Toyota Principle #4 – Level out the workload (Heijunka); Work like the tortoise, not the hare.

 

 

Consider the following process:

                  Initial (Unbalanced) Process

To meet customer demand, you calculate that you need to make a part every 256 seconds (Takt Time).  Step 1 only takes 125 seconds, well under Takt Time (TT).  Step 2, however, takes 406 seconds, well over TT.

Let’s pause here.  Once you violate TT anywhere in the process, you are no longer capable of meeting customer demand using only straight time.  So, we’ve got a real problem.

What Heijunka (level-loading, or balancing) would do is to get all the processes under TT; and, it would try to balance each worker’s load.

How?

Job one is to conduct a Kaizen to eliminate any waste.  While we’re doing that, we will also look for any work aids that will shorten the tasks; e.g. a jig that holds the part while performing a difficult operation, or a poka yoke device that renders the process incapable of making a mistake, or a better layout of tools or hardware to eliminate worker searching.
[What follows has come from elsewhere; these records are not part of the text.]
-- ==== Sys2Proof/Certificates/Slice0/Obligations.lean ====
section
/-! DEFINITION. The statements about this part. -/

open Sys2Proof Sys2Proof.Machine

/-! ## The step and the reset -/

def Obligations.StepTakesTheFrontCommand : Prop :=
  (∀ (s : State) (c : Instr) (rest : List Instr), s.pending = c :: rest → step s = exec c (s.withPending rest)) ∧
  ∀ s : State, s.pending = [] → step s = .next s

def Obligations.HardResetGivesTheResetValues : Prop :=
  ∀ (s : State) (wide : Bool), ∃ t : State,
    exec (.hardReset wide) s = .next t ∧
    t.rack.wide = wide ∧ t.rack.budget = none ∧ t.rack.queue = [] ∧ t.rack.quiesce = .active ∧
    t.rack.bench = ⟨.idle, false, 0, false, 0⟩ ∧ t.rack.passSwitch = none ∧
    t.rack.notices.slots = 0 ∧ t.rack.notices.flags = 0 ∧ t.caseCounter = 1 ∧
    (∀ k : SlotIx,
      (∀ i boardLow stationLow, t.rack.snsLevel k i boardLow stationLow = !boardLow) ∧
      (t.rack.slot k).record = none ∧ (t.rack.slot k).stamp = 0 ∧ (t.rack.slot k).units = 0 ∧
      (t.rack.slot k).rail = ⟨.off, .nominal, 0, 0, none⟩ ∧ (t.rack.slot k).line = ⟨.idle, none, 0, false, .absent⟩ ∧
      (t.rack.slot k).seq.mode = .off ∧ (t.rack.slot k).seq.step = 1 ∧ (t.rack.slot k).seq.index = 0 ∧
      (t.rack.slot k).seq.runStart = none ∧ (t.rack.slot k).seq.lastExchange = none ∧
      (t.rack.slot k).seq.tickWait = false ∧ (t.rack.slot k).watch = ⟨none, 1, none, none⟩ ∧
      (t.rack.slot k).latchClosed = false ∧ (t.rack.slot k).latchCount = 0 ∧ t.rack.heaterDuty k = 0) ∧
    t.port.rackState = .starting ∧ t.port.period = none ∧ t.port.answer = none ∧ t.port.collided = false ∧
    t.port.attention = false ∧ t.port.tick = none ∧ t.rdy = false ∧ t.atn = false ∧ t.port.doutLine = none ∧
    t.store.slots = s.store.slots ∧ t.store.staging = none ∧ t.store.write = none

def Obligations.ResetStateHasTheInvariants : Prop :=
  State.reset.port.safe ∧ State.reset.storeSafe ∧ State.reset.rack.widthSafe ∧ State.reset.rack.railSafe ∧
  State.reset.rack.budgetSafe ∧ State.reset.rack.poolSafe ∧ State.reset.rack.lineSafe

/-! ## Invariants that every step keeps -/

def Obligations.EveryStepKeepsPortAndStore : Prop :=
  (∀ s s' : State, s.port.safe → step s = .next s' → s'.port.safe) ∧
  (∀ s s' : State, s.storeSafe → step s = .next s' → s'.storeSafe)

def Obligations.EveryStepKeepsUnusedSlotsAtReset : Prop :=
  ∀ s s' : State, s.rack.widthSafe → step s = .next s' → s'.rack.widthSafe

def Obligations.EveryStepKeepsRailsUnderRunsAndLatches : Prop :=
  ∀ s s' : State, s.rack.railSafe → step s = .next s' → s'.rack.railSafe

def Obligations.EveryStepKeepsTheBudget : Prop :=
  ∀ s s' : State, s.rack.budgetSafe → step s = .next s' → s'.rack.budgetSafe

def Obligations.EveryStepKeepsThePoolInOrder : Prop :=
  ∀ s s' : State, s.rack.poolSafe → step s = .next s' → s'.rack.poolSafe

def Obligations.EveryStepKeepsTheLines : Prop :=
  ∀ s s' : State, s.rack.lineSafe → step s = .next s' → s'.rack.lineSafe

/-! ## The request port -/

def Obligations.FramesWithoutARequestAreAnswered : Prop :=
  (∀ (s : State) (f : FrameFault), s.listening →
    exec (.badFrame f) s = .next (s.answered .badFrame [])) ∧
  ∀ (s : State) (code : Byte), s.takesRequests → exec (.unknownRequest code) s = .next (s.answered .unknown [])

def Obligations.AFrameMeetingAnAnswerIsDiscarded : Prop :=
  ∀ (s : State) (c : Instr), s.quiet → s.port.assembling = true → s.port.answer.isSome = true →
    (gateOf c).isSome = true ∨ c = .frameCollision ∨ (∃ f, c = .badFrame f) →
    ∃ t : State, exec c s = .next t ∧ t.port.collided = true ∧ t.port.answer = s.port.answer ∧
      (∀ d, s.port.period = some d →
        t.port.period = some { d with frameIn := none, collided := d.collided || !s.port.collided }) ∧
      t.port.assembling = false ∧ t.port.rackState = s.port.rackState ∧ t.port.tick = s.port.tick ∧
      t.port.attention = s.port.attention ∧ t.rack = s.rack ∧ t.store = s.store ∧ t.caseCounter = s.caseCounter

def Obligations.ThePortAnswersBeforeTheOwner : Prop :=
  (∀ (s : State) (c : Instr) (g : Gate), s.listening → gateOf c = some g →
    (s.port.rackState = .starting → g ≠ .always → exec c s = .next (s.answered .starting [])) ∧
    (s.port.rackState = .unset → g = .setOnly → exec c s = .next (s.answered .notSetUp []))) ∧
  (∀ (s : State) (c : Instr), s.takesRequests → misfitBody c = true →
    exec c s = .next (s.answered .badArg [0, 0, 0]))

def Obligations.SelPeriodsShiftOutTheAnswer : Prop :=
  (∀ s : State, s.quiet → s.port.period = none →
    ∃ d : SelPeriod, exec .selFall s = .next (s.withPeriod d) ∧
      d.readPosition = 0 ∧ d.collided = false ∧ d.frameIn = some [] ∧ d.bits = [] ∧
      d.carriesAnswer = s.port.answer.isSome ∧ d.clk = false ∧ d.doutBit = d.nextBit ∧
      (s.port.answer = none → d.dout = frameBytes .none s.flagsByte []) ∧
      ∀ a, s.port.answer = some a → d.dout = frameBytes a.status s.flagsByte a.body) ∧
  (∀ s : State, s.quiet → exec .selRise s = .next { s with port := { s.port with period := none } }) ∧
  (∀ s : State, s.port.doutLine = s.port.period.map (·.doutBit)) ∧
  (∀ (s : State) (link : List LinkLevels), s.quiet → s.port.period = none → exec (.answerRead link) s = .next s) ∧
  (∀ (s t : State) (before after : List LinkLevels), s.quiet → exec (.answerRead before) s = .next t → t.quiet →
    exec (.answerRead (before ++ after)) s = exec (.answerRead after) t) ∧
  (∀ (s : State) (d : SelPeriod) (din : Bool) (bits : List Bool), s.quiet → s.port.period = some d →
    bits = d.bits ++ [din] →
    exec (.answerRead [⟨d.clk, din⟩]) s = .next s ∧
    (d.clk = true →
      exec (.answerRead [⟨false, din⟩]) s = .next (s.withPeriod { d with clk := false, doutBit := d.nextBit })) ∧
    (d.clk = false → d.bits.length < 7 →
      exec (.answerRead [⟨true, din⟩]) s = .next (s.withPeriod { d with clk := true, bits := bits })) ∧
    (d.clk = false → d.bits.length = 7 →
      ∃ (u : State) (e : SelPeriod), u.port.period = some e ∧
        e = { d with clk := true, bits := [], readPosition := min (d.readPosition + 1) d.dout.length } ∧
        (d.carriesAnswer = true → d.readPosition + 1 = d.dout.length → d.collided = false →
          u = { s with port := { s.port with period := some e, answer := none, collided := false } } ∧ u.rdy = false) ∧
        (d.carriesAnswer = false ∨ d.readPosition + 1 ≠ d.dout.length ∨ d.collided = true → u = s.withPeriod e) ∧
        (d.frameIn = none → exec (.answerRead [⟨true, din⟩]) s = .next u) ∧
        ∀ received, d.frameIn = some received →
          (∀ c, frameCommand (received ++ [byteOfBits bits]) = some c →
            exec (.answerRead [⟨true, din⟩]) s = exec c u) ∧
          (judgeFrame (received ++ [byteOfBits bits]) = .idle →
            exec (.answerRead [⟨true, din⟩]) s = .next (u.withPeriod { e with frameIn := none })) ∧
          (judgeFrame (received ++ [byteOfBits bits]) = .incomplete →
            exec (.answerRead [⟨true, din⟩]) s =
              .next (u.withPeriod { e with frameIn := some (received ++ [byteOfBits bits]) })))) ∧
  (∀ d : SelPeriod, d.bits.length < 8 →
    (∀ h : d.readPosition < d.dout.length, d.nextBit = d.dout[d.readPosition].getLsbD (7 - d.bits.length)) ∧
    (d.dout.length ≤ d.readPosition → d.nextBit = false)) ∧
  ∀ (bits : List Bool) (i : Nat) (h : i < bits.length), bits.length = 8 →
    (byteOfBits bits).getLsbD (7 - i) = bits[i]

def Obligations.NoticesAnswersAndEmptiesTheSet : Prop :=
  ∀ s : State, s.listening → s.port.rackState ≠ .starting →
    ∃ t : State, exec (.notices (some ⟨⟩)) s =
        .next (t.answered .done (bytes 2 s.rack.notices.slots.toNat ++ [byte s.rack.notices.flags.toNat])) ∧
      t = s.withRack { s.rack with notices := ⟨0, 0⟩ } ∧ t.atn = false

def Obligations.SetupAndStatusOfTheRack : Prop :=
  (∀ (s : State) (a : SetupArgs), s.listening → s.port.rackState ≠ .starting →
    (tickArg a.tick = none ∨ attentionArg a.attention = none ∨ a.budget.toNat = 0 ∨ 32 < a.budget.toNat →
      exec (.rackSetup (some a)) s = .next (s.answered .badArg [0, 0, 0])) ∧
    ∀ (tick : TickLength) (attention : Bool), tickArg a.tick = some tick → attentionArg a.attention = some attention →
      1 ≤ a.budget.toNat → a.budget.toNat ≤ 32 →
      ((∃ k, (s.rack.slot k).inRun = true) → s.port.tick ≠ some tick ∨ s.rack.budget ≠ some a.budget.toNat →
        exec (.rackSetup (some a)) s = .next (s.answered .busy [])) ∧
      ((∀ k, (s.rack.slot k).inRun = false) ∨ s.port.tick = some tick ∧ s.rack.budget = some a.budget.toNat →
        ∃ t : State, exec (.rackSetup (some a)) s = .next (t.answered .done [a.tick, a.budget, a.attention]) ∧
          t = { s with rack := { s.rack with budget := some a.budget.toNat }
                       port := { s.port with rackState := .set, tick := some tick, attention := attention } })) ∧
  (∀ s : State, s.listening →
    ∃ body : List Byte, exec (.rackStatus (some ⟨⟩)) s = .next (s.answered .done body) ∧ body.length = 27 ∧
      body = [byte s.port.rackState.code, byte s.rack.quiesce.code]
        ++ (match s.port.tick with | none => [0, 0] | some t => [1, byte t.code])
        ++ (match s.rack.budget with | none => [0, 0] | some n => [1, byte n])
        ++ [byte (allSlots.map fun k => (s.rack.slot k).units).sum, byte s.rack.queue.length]
        ++ (s.store.slots.toList.flatMap fun m =>
            if s.port.rackState = .starting then [0, 0] else [1, byte m.state.code])
        ++ [if s.rack.wide then 0 else 1] ++ [byte (s.caseCounter.toNat / 256), byte s.caseCounter.toNat])

def Obligations.RackRestartFaultsEveryRun : Prop :=
  ∀ s : State, s.takesRequests →
    ∃ r : Rack, exec (.rackRestart (some ⟨⟩)) s =
        .next ((State.answered { s with
          rack := r
          store := { s.store with staging := none }
          port := { s.port with rackState := .unset, attention := false } }) .done []) ∧
      r.queue = [] ∧ r.quiesce = .active ∧ r.bench = { s.rack.bench with state := .idle } ∧ r.budget = s.rack.budget ∧ r.wide = s.rack.wide ∧
      r.notices.flags = s.rack.notices.flags ||| 8 ∧
      ∀ k : SlotIx,
        (r.slot k).units = 0 ∧ (r.slot k).line.sure = false ∧
        (r.slot k).latchClosed = (s.rack.slot k).latchClosed ∧ (r.slot k).latchCount = (s.rack.slot k).latchCount ∧
        r.notices.hasSlot k = (s.rack.notices.hasSlot k || (s.rack.slot k).inRun || s.rack.isGranted k) ∧
        (∀ c, (s.rack.slot k).record = some c → c.state.inRun = true →
          (r.slot k).record = some { c with state := .faulted .restart } ∧
          (r.slot k).stamp = (s.rack.slot k).stamp + 1 ∧ (r.slot k).rail.state.isOn = false ∧
          (r.slot k).rail.rest = none ∧ (r.slot k).line.exchange = none ∧ (r.slot k).seq.mode = .off) ∧
        ((s.rack.slot k).inRun = false →
          (r.slot k).record = (s.rack.slot k).record ∧ (r.slot k).stamp = (s.rack.slot k).stamp ∧
          (r.slot k).rail = (s.rack.slot k).rail)

/-! ## The case requests -/

def Obligations.CaseNumbersAreFresh : Prop :=
  ∀ (r : Rack) (counter : Half), ∃ d : Nat, d ≤ 17 ∧ r.nextNumber counter = counter + BitVec.ofNat 16 d ∧
    r.nextNumber counter ≠ 0 ∧ (∀ k c, (r.slot k).record = some c → c.number ≠ r.nextNumber counter) ∧
    ∀ e, e < d → counter + BitVec.ofNat 16 e = 0 ∨
      ∃ k c, (r.slot k).record = some c ∧ c.number = counter + BitVec.ofNat 16 e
Once that’s done, we break down each process step into smaller component tasks, and time each.  We then shift burden (process tasks) to make each step take a similar amount of time.

                             Balanced Process

Note that, in the 2nd chart, all steps are now under TT and we have a much more level, or balanced, process.

We now know we can meet customer demand, but is that all we did?

Think of the impact on our people.  Back when we started, how do you think the worker at step #2 felt?  Overwhelmed?  Defeated?  Put-upon?

How did other workers feel toward Operator #2?  Resentful?  The operator, after all, was keeping them from meeting their daily quota; or, were they happy because the length of step #2 allowed everyone else to coast and still get overtime?

How did managers perceive the operator at step #2?  Was he or she their least favorite person?  Operator #2, after all, constantly caused the manager to overshoot their labor budget.  Is it not human nature to find fault with someone that consistently makes us look incompetent?

Now ask yourself: what ability did Operator #2 have to level-load the process?  Virtually none.  This was a SYSTEMIC problem (READ: problem with a system), and managers own virtually all systems; hence, level-loading this process was a management problem all along, and only they had the power to resolve it.